## Excerpted records
theorem editPatch_kept {pq : List Instr} (s : State) (owns : Bool) (index : Nat) (ws : List Word) (rs : List NewVar) (h : Kept pq s) : Kept pq (editPatch s owns index ws rs).2 := by
  unfold editPatch
  extract_lets +lift a1 a2 a3 a4
  have h5 : Kept pq a2 := by
      unfold a2
      with_reducible apply bankPuts_kept
      exact h
  clear_value a2
  have h6 : Kept pq a4 := by
      unfold a4
      exact kept_same h5 rfl rfl
  clear_value a4
  split
  · dsimp only
    exact h
  · split
    · dsimp only
      exact h
    · split
      · dsimp only
        exact h
      · split
        · dsimp only
          exact h
        · split
          · dsimp only
            exact h
          · dsimp only
            with_reducible apply setFs_kept
            exact h6

theorem sysSendTo_kept {pq : List Instr} (s : State) (opcode : Nat) (data : List Byte) (stn : Nat) (h : Kept pq s) : Kept pq (sysSendTo s opcode data stn) := by
  unfold sysSendTo
  split
  · rename_i x1 x2 x3 x4 x5
    have h6 : Kept pq x4 := by
        refine kept_trip x5 ?_
        with_reducible apply stnRequest_kept
        exact h
    exact kept_same h6 rfl rfl

theorem coordSend_kept {pq : List Instr} (s : State) (h : Kept pq s) : Kept pq (coordSend s) := by
  unfold coordSend
  split
  · exact h
  · split
    · with_reducible apply kept_foldl
      · exact h
      · intro v1 v2 v3
        with_reducible apply sysSendTo_kept
        exact v3
    · exact h

theorem execSysTxnResend_kept {pq : List Instr} (s : State) (h : Kept pq s) :
    ∃ s', execSysTxnResend s = .next s' ∧ Kept pq s' := by
  unfold execSysTxnResend
  refine ⟨_, rfl, ?_⟩
  split
  · exact h
  · with_reducible apply coordSend_kept
    exact h

theorem sysCommitAt_kept {pq : List Instr} (s : State) (systxn : Nat) (h : Kept pq s) : Kept pq (sysCommitAt s systxn).2 := by
  unfold sysCommitAt
  extract_lets +lift a1
  split
  · split
    · dsimp only
      with_reducible apply setF_kept
      exact kept_same h rfl rfl
    · split
      · dsimp only
        exact h
      · dsimp only
        exact h
  · split
    · dsimp only
      exact h
    · dsimp only
      exact h

theorem undoTxn_kept {pq : List Instr} (s : State) (rq : ZReq) (i : Nat) (h : Kept pq s) : Kept pq (undoTxn s rq i) := by
  unfold undoTxn
  extract_lets +lift a1 a2
  have h3 : Kept pq a2 := by
      unfold a2
      exact kept_same h rfl rfl
  clear_value a2
  with_reducible apply setFs_kept
  exact h3

theorem coordReady_kept {pq : List Instr} (s : State) (h : Kept pq s) : Kept pq (coordReady s) := by
  unfold coordReady
  extract_lets +lift a1 a2 a3
  have h4 : Kept pq a1 := by
      unfold a1
      with_reducible apply opPnr_kept
      exact h
  clear_value a1
  have h5 : Kept pq a3 := by
      unfold a3
      exact kept_same h4 rfl rfl
  clear_value a3
  split
  · exact h
  · split
    · with_reducible apply coordSend_kept
      with_reducible apply setF_kept
      exact h5
    · exact h

theorem maskSet_kept {pq : List Instr} (s : State) (m : Nat → Fld) (stn : Nat) (h : Kept pq s) : Kept pq (maskSet s m stn) := by
  unfold maskSet
  with_reducible apply setF_kept
  exact h

theorem coordEnd_kept {pq : List Instr} (s : State) (h : Kept pq s) : Kept pq (coordEnd s) := by
  unfold coordEnd
  extract_lets +lift a1 a2 a3
  have h4 : Kept pq a2 := by
      unfold a2
      with_reducible apply opEnd?_kept
      exact h
  clear_value a2
  exact kept_same h4 rfl rfl

theorem coordCheck_kept {pq : List Instr} (s : State) (h : Kept pq s) : Kept pq (coordCheck s) := by
  unfold coordCheck
  split
  · with_reducible apply coordEnd_kept
    exact h
  · exact h

theorem coordSplit_kept {pq : List Instr} (s : State) (o : Nat) (h : Kept pq s) : Kept pq (coordSplit s o) := by
  unfold coordSplit
  split
  · with_reducible apply setRaise_kept
    exact h
  · exact h

theorem coordOutcome_kept {pq : List Instr} (s : State) (id : Nat) (o : Nat) (h : Kept pq s) : Kept pq (coordOutcome s id o) := by
  unfold coordOutcome
  extract_lets +lift a1 a2 a3
  have h4 : Kept pq a2 := by
      unfold a2
      exact kept_same h rfl rfl
  clear_value a2
  have h5 : Kept pq a3 := by
      unfold a3
      split
      · with_reducible apply maskSet_kept
        exact h4
      · exact h4
  clear_value a3
  split
  · exact h
  · split
    · exact h
    · with_reducible apply coordCheck_kept
      with_reducible apply kept_foldl
      · exact h5
      · intro v6 v7 v8
        with_reducible apply coordSplit_kept
        exact v8

theorem reportSend_kept {pq : List Instr} (s : State) (h : Kept pq s) : Kept pq (reportSend s) := by
  unfold reportSend
  extract_lets +lift a1
  split
  · exact h
  · extract_lets +lift a2
    have h3 : Kept pq a2 := by
        unfold a2
        exact kept_same h rfl rfl
    clear_value a2
    split
    · exact kept_same h rfl rfl
    · with_reducible apply sysSendTo_kept
      exact h3

theorem txnEnd_kept {pq : List Instr} (s : State) (o : Nat) (status : Nat) (h : Kept pq s) : Kept pq (txnEnd s o status) := by
  unfold txnEnd
  extract_lets +lift a1 a2 a3 a4 a5
  have h6 : Kept pq a4 := by
      unfold a4
      with_reducible apply txnDiscard_kept
      exact h
  clear_value a4
  have h7 : Kept pq a5 := by
      unfold a5
      split
      · with_reducible apply coordOutcome_kept
        split
        · with_reducible apply reportSend_kept
          exact h6
        · exact h6
      · exact h6
  clear_value a5
  split
  · with_reducible apply leaveEdit_kept
    exact h7
  · exact h7

theorem coordAbort_kept {pq : List Instr} (s : State) (h : Kept pq s) : Kept pq (coordAbort s) := by
  unfold coordAbort
  extract_lets +lift a1 a2 a3
  have h4 : Kept pq a2 := by
      unfold a2
      exact kept_same h rfl rfl
  clear_value a2
  have h5 : Kept pq a3 := by
      unfold a3
      with_reducible apply coordSend_kept
      exact h4
  clear_value a3
  split
  · exact h
  · split
    · with_reducible apply txnEnd_kept
      exact h5
    · with_reducible apply coordOutcome_kept
      exact h5

theorem coordAnswer_kept {pq : List Instr} (s : State) (stn : Nat) (opcode : Nat) (status : Nat) (h : Kept pq s) : Kept pq (coordAnswer s stn opcode status) := by
  unfold coordAnswer
  extract_lets +lift a1 a2 a3
  have h4 : Kept pq a3 := by
      unfold a3
      exact kept_same h rfl rfl
  clear_value a3
  split
  · exact h
  · split
    · split
      · with_reducible apply coordReady_kept
        with_reducible apply maskSet_kept
        exact h4
      · with_reducible apply coordAbort_kept
        exact h4
    · exact h4

theorem replyMatch_kept {pq : List Instr} (s : State) (peer : Peer) (seq : Nat) (opcode : Nat) (status : Nat) (h : Kept pq s) : Kept pq (replyMatch s peer seq opcode status) := by
  unfold replyMatch
  extract_lets +lift a1
  split
  · exact h
  · extract_lets +lift a2 a3
    have h4 : Kept pq a2 := by
        unfold a2
        exact kept_same h rfl rfl
    clear_value a2
    split
    · with_reducible apply postedDone_kept
      exact h4
    · split
      · exact kept_same h4 rfl rfl
      · with_reducible apply coordAnswer_kept
        exact h4

theorem sysAbort_kept {pq : List Instr} (s : State) (systxn : Nat) (h : Kept pq s) : Kept pq (sysAbort s systxn).2 := by
  unfold sysAbort
  extract_lets +lift a1 a2
  have h3 : Kept pq a1 := by
      unfold a1
      with_reducible apply txnEnd_kept
      exact h
  clear_value a1
  split
  · dsimp only
    exact h
  · split
    · split
      · dsimp only
        exact h
      · dsimp only
        exact kept_same h3 rfl rfl
    · dsimp only
      exact h
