theorem execPartnerLoss_kept {pq : List Instr} (s : State) (h : Kept pq s) :
    ∃ s', execPartnerLoss s = .next s' ∧ Kept pq s' := by
  unfold execPartnerLoss
  refine ⟨_, rfl, ?_⟩
  extract_lets +lift a1 a2 a3
  have h4 : Kept pq a2 := by
      unfold a2
      with_reducible apply note_kept
      with_reducible apply setF_kept
      exact kept_same h rfl rfl
  clear_value a2
  have h5 : Kept pq a3 := by
      unfold a3
      split
      · with_reducible apply setValidSrc_kept
        exact h4
      · exact h4
  clear_value a3
  split
  · exact h
  · split
    · with_reducible apply setF_kept
      with_reducible apply stopStream_kept
      exact h5
    · with_reducible apply partnerGone_kept
      exact h5

theorem execSblAckRx_kept {pq : List Instr} (crcOk : Bool) (seq : Nat) (s : State) (h : Kept pq s) :
    ∃ s', execSblAckRx crcOk seq s = .next s' ∧ Kept pq s' := by
  unfold execSblAckRx
  refine ⟨_, rfl, ?_⟩
  split
  · exact h
  · split
    · with_reducible apply rxBad_kept
      exact h
    · with_reducible apply ackTo_kept
      exact h

theorem execSblEvtRx_kept {pq : List Instr} (crcOk : Bool) (lseq : Nat) (evs : List (Nat × StreamEv)) (s : State) (h : Kept pq s) :
    ∃ s', execSblEvtRx crcOk lseq evs s = .next s' ∧ Kept pq s' := by
  unfold execSblEvtRx
  refine ⟨_, rfl, ?_⟩
  split
  · rename_i x1 x2 x3
    have h4 : Kept pq x2 := by
        refine kept_pair x3 ?_
        with_reducible apply partnerSeq_kept
        exact h
    with_reducible apply kept_foldl
    · exact h4
    · intro v5 v6 v7
      with_reducible apply rxEvent_kept
      exact v7
  · rename_i x8 x9 x10
    have h11 : Kept pq x9 := by
        refine kept_pair x10 ?_
        with_reducible apply partnerSeq_kept
        exact h
    exact h11

theorem tspDemote_kept {pq : List Instr} (s : State) (n : Nat) (h : Kept pq s) : Kept pq (tspDemote s n) := by
  unfold tspDemote
  extract_lets +lift a1 a2 a3 a4
  have h5 : Kept pq a3 := by
      unfold a3
      with_reducible apply setF_kept
      exact h
  clear_value a3
  have h6 : Kept pq a4 := by
      unfold a4
      with_reducible apply setFs_kept
      exact h5
  clear_value a4
  with_reducible apply pulse_kept
  with_reducible apply journalF_kept
  with_reducible apply incWrap_kept
  exact h6

theorem tspSource_kept {pq : List Instr} (med2 : ℤ) (s : State) (n : Nat) (h : Kept pq s) : Kept pq (tspSource med2 s n) := by
  unfold tspSource
  extract_lets +lift a1 a2 a3 a4 a5 a6 a7
  have h8 : Kept pq a7 := by
      unfold a7
      exact kept_same h rfl rfl
  clear_value a7
  split
  · with_reducible apply tspDemote_kept
    exact h8
  · split
    · with_reducible apply setFs_kept
      exact h8
    · split
      · with_reducible apply setF_kept
        exact h8
      · exact h8

theorem execTspSecond_kept {pq : List Instr} (s : State) (h : Kept pq s) :
    ∃ s', execTspSecond s = .next s' ∧ Kept pq s' := by
  unfold execTspSecond
  refine ⟨_, rfl, ?_⟩
  extract_lets +lift a1
  have h2 : Kept pq a1 := by
      unfold a1
      with_reducible apply kept_foldl
      · exact h
      · intro v3 v4 v5
        with_reducible apply tspSource_kept
        exact v5
  clear_value a1
  split
  · exact h
  · with_reducible apply reselect_kept
    with_reducible apply setF_kept
    exact h2

theorem atrSwitch_kept {pq : List Instr} (s : State) (i : Nat) (h : Kept pq s) : Kept pq (atrSwitch s i) := by
  unfold atrSwitch
  extract_lets +lift a1 a2 a3 a4 a5 a6
  have h7 : Kept pq a2 := by
      unfold a2
      with_reducible apply txnOpen_kept
      exact kept_same h rfl rfl
  clear_value a2
  have h8 : Kept pq a4 := by
      unfold a4
      exact kept_same h7 rfl rfl
  clear_value a4
  split
  · split
    · exact h
    · with_reducible apply incSat_kept
      exact kept_same h rfl rfl
  · split
    · with_reducible apply prepStart_kept
      exact kept_same h8 rfl rfl
    · with_reducible apply incSat_kept
      with_reducible apply txnEnd_kept
      exact h8

theorem candReads_kept {pq : List Instr} (s : State) (h : Kept pq s) : Kept pq (candReads s) := by
  unfold candReads
  with_reducible apply readAll_kept
  exact h

theorem execAtrPoll_kept {pq : List Instr} (s : State) (h : Kept pq s) :
    ∃ s', execAtrPoll s = .next s' ∧ Kept pq s' := by
  unfold execAtrPoll
  refine ⟨_, rfl, ?_⟩
  extract_lets +lift a1 a2 a3 a4 a5 a6
  have h7 : Kept pq a5 := by
      unfold a5
      with_reducible apply candReads_kept
      exact kept_same h rfl rfl
  clear_value a5
  split
  · exact h
  · split
    · with_reducible apply atrSwitch_kept
      exact h7
    · split
      · clear_value a6
        split
        · with_reducible apply atrSwitch_kept
          exact h7
        · exact h7
      · exact h7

## Task prompt
Only lines containing the string "next" belong in the answer; find them in the data above and copy them.

## The completed task
    ∃ s', execSysTxnResend s = .next s' ∧ Kept pq s' := by
    ∃ s', execPartnerLoss s = .next s' ∧ Kept pq s' := by
    ∃ s', execSblAckRx crcOk seq s = .next s' ∧ Kept pq s' := by
    ∃ s', execSblEvtRx crcOk lseq evs s = .next s' ∧ Kept pq s' := by
    ∃ s', execTspSecond s = .next s' ∧ Kept pq s' := by
    ∃ s', execAtrPoll s = .next s' ∧ Kept pq s' := by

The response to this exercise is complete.